僕が左手を前に差し出すとミルは僕の腕に抱き着いて顔を肩に当てるように歩きだした。
「ぼくも、絶対に芯を曲げません。キースさんを好きでい続けます」
「ミル、きっとそれは不幸の始まりだよ……。それでもいいの?」
「不幸? 幸福の間違いですよ。今が幸福の始まりです。だってぼく、キースさんの笑顔を見ただけでお腹の奥が凄く疼いちゃうんですもん……」
「ミル、もしかして相当発情している?」
「はっ……。ご、ごめんなさい。すぐに発散してきます!」
ミルは僕の腕を放し、もの凄い速度で走っていった。その方角はアイクさんのお店のある方向なので、お店に戻ったのかもしれない。

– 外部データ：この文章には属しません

-- ==== Sys2Proof/Machine/GranaryOps.lean ====
section
/-!
DEFINITION. Operations on the Granary: regions, checked words, writes (spec/04_granary.md).
-/

namespace Sys2Proof.Machine

/-- Code of a master (GRN_ECC_LAST.MASTER). -/
def Master.code : Master → Nat
  | .hedge => 0 | .lamplighter => 1 | .pipeline => 2 | .dma => 3 | .cores => 4 | .host => 5
  | .scrub => 6 | .march => 7

/-- Code of an event type (GRN_ECC_LAST.TYPE). -/
def EccType.code : EccType → Nat
  | .none => 0 | .corrected => 1 | .hard => 2 | .uncorrectable => 3

/-- The end of the output double buffer (R107). -/
def outBufEnd : Nat := 0x480000

/-- Bytes of the Granary. -/
def grnSize : Nat := 0x4000000

/-- One output buffer's bytes (R107). -/
def outBufHalf : Nat := 0x240000

/-- A byte of the Granary as a read finds it: the output double buffer holds the clamped codes of its
two frames, little-endian (R22, R107), or what a reset has left in it (R125). -/
def grnByte (s : State) (a : Nat) : Byte :=
  if a < outBufEnd then
    match (s.lpl.buf.at' (a / outBufHalf) none).orElse fun _ => s.lpl.old.at' (a / outBufHalf) none with
    | some f =>
      let o := a % outBufHalf
      BitVec.ofNat 8 (Pipe.code f (o / 2) / 256 ^ (o % 2))
    | none => 0
  else Memory.read s.grn.mem a

/-- n bytes from an address. -/
def grnRead (s : State) (a n : Nat) : List Byte := (List.range n).map fun i => grnByte s (a + i)

/-- A 64 KiB block lies in an enabled region that grants the permission bit (R109). -/
def blockGrants (s : State) (bit blk : Nat) : Bool :=
  s.grn.regions.some' fun r => bitOf r.perm 0 && bitOf r.perm bit && decide (r.base ≤ blk) &&
    decide (blk ≤ r.limit)

/-- Blocks of surface slot 7, behind the write gate of R146. -/
def inSlot7 (blk : Nat) : Bool := decide (0x354 ≤ blk) && decide (blk < 0x378)

/-- The 64 KiB blocks of a byte range. -/
def blocksOf (a n : Nat) : List Nat :=
  (List.range ((a + n - 1) / 65536 + 1 - a / 65536)).map fun k => a / 65536 + k

/-- The copy of an accepted LAYER_SET on P passes the write gate (R146) and obeys the regions. -/
def grnMayCopy (s : State) (bit a n : Nat) : Bool :=
  (blocksOf a n).all fun blk => decide (0x48 ≤ blk) && blockGrants s bit blk

/-- R109 over a byte range; `diag` is a read by the control cores or host BAR2, which may always read
the output double buffer. No write passes the gate in front of slot 7 (R146). -/
def grnMay (s : State) (bit : Nat) (diag : Bool) (a n : Nat) : Bool :=
  (blocksOf a n).all fun blk =>
    if blk < 0x48 then diag
    else blockGrants s bit blk &&
      !(inSlot7 blk && (bit == 3 || bit == 5 || bit == 7))

/-- PERM bits (GRN_REGn_PERM). -/
def permDmaR : Nat := 2
/-- DMA_W. -/
def permDmaW : Nat := 3
/-- CORE_R. -/
def permCoreR : Nat := 4
/-- CORE_W. -/
def permCoreW : Nat := 5
/-- HOST_R. -/
def permHostR : Nat := 6
/-- HOST_W. -/
def permHostW : Nat := 7

/-- Record a region violation (R110). -/
def violation (m : Master) (write : Bool) (a : Nat) (cls : Class) (s : State) : State :=
  raise 7 cls (a / 8 + m.code * 2 ^ 23)
    { s with grn.violMaster := m, grn.violWrite := write, grn.violAddr := a }

/-- The mark of a word. -/
def markOf (s : State) (w : Nat) : Option Mark := (s.grn.marks.find? fun m => m.1 == w).map Prod.snd

/-- Set or clear the mark of a word, rising by word. -/
def putMark (l : List (Nat × Mark)) (w : Nat) (m : Option Mark) : List (Nat × Mark) :=
  (l.filter fun x => decide (x.1 < w)) ++ (m.map fun v => (w, v)).toList ++
    l.filter fun x => decide (w < x.1)

/-- Bank of a word (R105). -/
def wordBank (w : Nat) : Nat := w % 32
/-- Row of a word in its bank (R106). -/
def wordRow (w : Nat) : Nat := w / 32 / 512

/-- The row of a word is being copied (R119). -/
def underCopy (s : State) (w : Nat) : Bool := s.grn.copying.any fun c => c == ⟨wordBank w, wordRow w⟩

/-- Rows of a bank that took or are taking a spare row (R119: four a bank). -/
def sparesUsed (s : State) (bank : Nat) : Nat :=
  (s.grn.repaired.filter fun c => c.bank == bank).length +
    (s.grn.copying.filter fun c => c.bank == bank).length

/-- Record an ECC event in GRN_ECC_LAST and raise it (R118, R119, R121). -/
def eccEvent (m : Master) (t : EccType) (w : Nat) (cls : Class) (s : State) : State :=
  raise 7 cls (w + m.code * 2 ^ 23 + t.code * 2 ^ 26)
    { s with
      free := s.free + 1
      grn.lastType := t
      grn.lastMaster := m
      grn.lastAddr := w
      grn.lastSyndrome := Config.syndrome w (decide (t = .uncorrectable)) s.free }

/-- Start the repair of a word's row, or count it unrepaired (R119). -/
def startRepair (w : Nat) (s : State) : State :=
  if sparesUsed s (wordBank w) < 4 then
    { s with grn.copying := s.grn.copying ++ [⟨wordBank w, wordRow w⟩] }
  else { s with grn.unrepaired := bump 255 1 s.grn.unrepaired }

/-- The mark a read finds: the word's own, or a fresh upset (R117). -/
def worse (m : Option Mark) (u : Upset) : Option Mark :=
  match m, u with
  | some .double, _ => some .double
  | _, .double => some .double
  | some .single, _ => some .single
  | none, .single => some .single
  | none, .none => none

/-- A master reads a word (R118, R119, R121): whether it is poisoned, and the state after. -/
def readWord (m : Master) (w : Nat) (u : Upset) (s : State) : Bool × State :=
  let mk := worse (markOf s w) u
  let s := { s with grn.marks := putMark s.grn.marks w mk }
  match mk with
  | none => (false, s)
  | some .double =>
    (true, eccEvent m .uncorrectable w .minor { s with grn.eccUe := bump 4095 1 s.grn.eccUe })
  | some .single =>
    if underCopy s w then (false, s)
    else if s.grn.rewritten.contains w then
      (false, startRepair w (eccEvent m .hard w .minor
        { s with grn.eccCe := bump 4095 1 s.grn.eccCe, grn.eccHard := bump 255 1 s.grn.eccHard }))
    else
      (false, eccEvent m .corrected w .note
        { s with
          grn.eccCe := bump 4095 1 s.grn.eccCe
          grn.rewriteQ := s.grn.rewriteQ.filter (fun x => x != w) ++ [w] })

/-- Read the words of a byte range, the fresh upset on the first; poisoned if any is. -/
def readWords (m : Master) (a n : Nat) (u : Upset) (s : State) : Bool × State :=
  (List.range ((a + n - 1) / 8 + 1 - a / 8)).foldl
    (fun acc k =>
      let r := readWord m (a / 8 + k) (if k = 0 then u else .none) acc.2
      (acc.1 || r.1, r.2)) (false, s)

/-- A master reads a whole range: its words with errors, in rising order; poisoned if any is. -/
def readMarked (m : Master) (a n : Nat) (s : State) : Bool × State :=
  ((s.grn.marks.map Prod.fst).filter fun w => decide (a ≤ 8 * w) && decide (8 * w < a + n)).foldl
    (fun acc w =>
      let r := readWord m w .none acc.2
      (acc.1 || r.1, r.2)) (false, s)

/-- Words a byte range covers only in part: its first and last, where unaligned. -/
def partialWords (a n : Nat) : List Nat :=
  if n = 0 then [] else (if a % 8 ≠ 0 ∨ n < 8 then [a / 8] else []) ++
  (if (a + n) % 8 ≠ 0 ∧ (a + n - 1) / 8 ≠ a / 8 then [(a + n - 1) / 8] else [])

/-- Blocks of 64 KiB of a region with PIPE_R written while a partner is in COPY, after they have been sent, become
dirty (R474). -/
def markDirty (a n : Nat) (s : State) : State :=
  let copying : Bool := match s.yok.partner with
    | some p => s.yok.holding && p.state == .copy
    | none => false
  if copying then
    let blks := blocksOf a n
    let new := blks.filter fun b => blockGrants s 1 b && !(s.yok.copyLeft.contains b) && !(s.yok.dirty.contains b)
    { s with yok.dirty := s.yok.dirty ++ new }
  else s

/-- Store bytes outside the output double buffer: the written words are clean and their queued
rewrites cancelled (R118, R122). -/
def storeBytes (a : Nat) (data : List Byte) (s : State) : State :=
  if data.isEmpty then s
  else
    let lo := a / 8
    let hi := (a + data.length - 1) / 8
    markDirty a data.length
      { s with
        grn.mem := Memory.writeBytes s.grn.mem a data
        grn.marks := s.grn.marks.filter fun m => decide (m.1 < lo ∨ hi < m.1)
        grn.rewriteQ := s.grn.rewriteQ.filter fun w => decide (w < lo ∨ hi < w) }

/-- Read words before they are written, the fresh upset on the first (R92): the uncorrectable ones. -/
def readFirst (m : Master) (ps : List Nat) (u : Upset) (s : State) : List Nat × State :=
  ps.foldl
    (fun acc w =>
      let x := readWord m w (if ps.head? = some w then u else .none) acc.2
      (if x.1 then acc.1 ++ [w] else acc.1, x.2)) ([], s)

/-- Write a beat whole or not at all (R92, R99): the words it covers in part, or with a narrow access width
every word, are read first; if one is uncorrectable nothing is written and the answer is false. -/
def grnStore (m : Master) (narrow : Bool) (a : Nat) (data : List Byte) (u : Upset) (s : State) :
    Bool × State :=
  let r := readFirst m
    (if narrow then (List.range ((a + data.length - 1) / 8 + 1 - a / 8)).map fun k => a / 8 + k
      else partialWords a data.length) u s
  if r.1.isEmpty then (true, storeBytes a data r.2) else (false, r.2)

/-- Write bytes word by word (R116, R122): a partly covered word is read first; where it is uncorrectable
that word is left and the answer is false; every other word is written. -/
def grnWrite (m : Master) (a : Nat) (data : List Byte) (u : Upset) (s : State) : Bool × State :=
  let r := readFirst m (partialWords a data.length) u s
  let e := a + data.length
  let lo := if r.1.contains (a / 8) then min (8 * (a / 8 + 1)) e else a
  let hi := if r.1.contains ((e - 1) / 8) then max (8 * ((e - 1) / 8)) lo else e
  (r.1.isEmpty, storeBytes lo ((data.drop (lo - a)).take (hi - lo)) r.2)

/-- A word of a range whose contents are undefined still shows the error it held: free, since whether it
has been written is open (log entry 88). -/
def staysBad (k lo hi w : Nat) : Bool := decide (w < lo ∨ hi ≤ w) || Config.showsNew k w

/-- Bytes whose contents the spec leaves undefined: free values, outside the output double buffer; whether
a word keeps its error and its queued rewrite is free too. -/
def scramble (a n : Nat) (s : State) : State :=
  let lo := max a outBufEnd
  let hi := min (a + n) grnSize
  let s' : State := { s with
    free := s.free + 1
    grn.marks := s.grn.marks.filter fun m => staysBad s.free (lo / 8) (hi / 8) m.1
    grn.rewriteQ := s.grn.rewriteQ.filter fun w => staysBad s.free (lo / 8) (hi / 8) w
    grn.mem := Memory.writeBytes s.grn.mem lo
      ((List.range (hi - lo)).map fun i => Config.freeByte s.free i) }
  if lo < hi then markDirty lo (hi - lo) s' else s'

/-- The first byte of a range that lies in a denied 64 KiB block (R109). -/
def firstDenied (s : State) (bit : Nat) (diag : Bool) (a n : Nat) : Option Nat :=
  ((blocksOf a n).find? fun blk => !grnMay s bit diag (max a (blk * 65536)) 1).map fun blk =>
    max a (blk * 65536)

/-- The control cores write bytes for a command, word by word in rising order (R109, R110, R116): the first
word that is denied or uncorrectable ends it; what comes before it is written (log entry 89). -/
def coreWrite (a : Nat) (data : List Byte) (s : State) : Bool × State :=
  match firstDenied s permCoreW false a data.length with
  | none => grnWrite .cores a data .none s
  | some b =>
    let r := grnWrite .cores a (data.take (b - a)) .none s
    if r.1 then (false, violation .cores true b .minor r.2) else r

/-- The control cores read bytes for a command, word by word in rising order (R109, R110, R121): none if a
word is denied or uncorrectable. -/
def coreRead (a n : Nat) (s : State) : Option (List Byte) × State :=
  match firstDenied s permCoreR true a n with
  | none =>
    let r := readWords .cores a n .none s
    (if r.1 then none else some (grnRead s a n), r.2)
  | some b =>
    let r := if a < b then readWords .cores a (b - a) .none s else (false, s)
    (none, if r.1 then r.2 else violation .cores false b .minor r.2)

/-- The Granary answers: initialised and out of retention (R116, R125, R133). -/
def grnReady (s : State) : Bool := s.grn.initDone && !s.grn.retention

/-- A host access through BAR2 is served (R46, R110, R115, R116, R121). -/
def serveHost (s : State) (x : Bar2Req) : State :=
  match x with
  | .read a n u =>
    if grnMay s permHostR true a n then
      let r := readWords .host a n u s
      emit (.answer (grnRead s a n) r.1) r.2
    else emit (.answer (List.replicate n 0) false) (violation .host false a .note s)
  | .write a data u =>
    if grnMay s permHostW false a data.length then (grnWrite .host a data u s).2
    else violation .host true a .note s

/-- A host access through BAR2: served now, or waiting until the Granary is ready (R116). -/
def hostAccess (x : Bar2Req) (s : State) : State :=
  if grnReady s then serveHost s x else { s with hif.bar2Wait := s.hif.bar2Wait ++ [x] }

/-- The Granary is ready: the host accesses that waited are served in their order (R114, R116). -/
def serveWaiting (s : State) : State :=
  s.hif.bar2Wait.foldl serveHost { s with hif.bar2Wait := [] }

end Sys2Proof.Machine
end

「ミル。発情したら発言が厭らしくなるんだな。じゃあ、シトラも……。そ、それは興奮するかも……」
僕は両手で頬をバシッ! と叩き。手跡が付くくらい痛かったが不純な気持ちは飛んだ。
僕もアイクさんのお店に向かい、ミルとのデートは終了する……、と思っていたのだがもう少しでお店に着くというところでミルが出てきた。
「お、お待たせしました……。も、もう、大丈夫です」
ミルは全力で走ったあとくらい息を切らしており、いったい何があったのかと不思議に思う。
脚はガクガクしており、震えていた。沢山走ったのか……。せっかく整えてもらった髪の毛がボサボサになっていたので僕は手櫛で整える。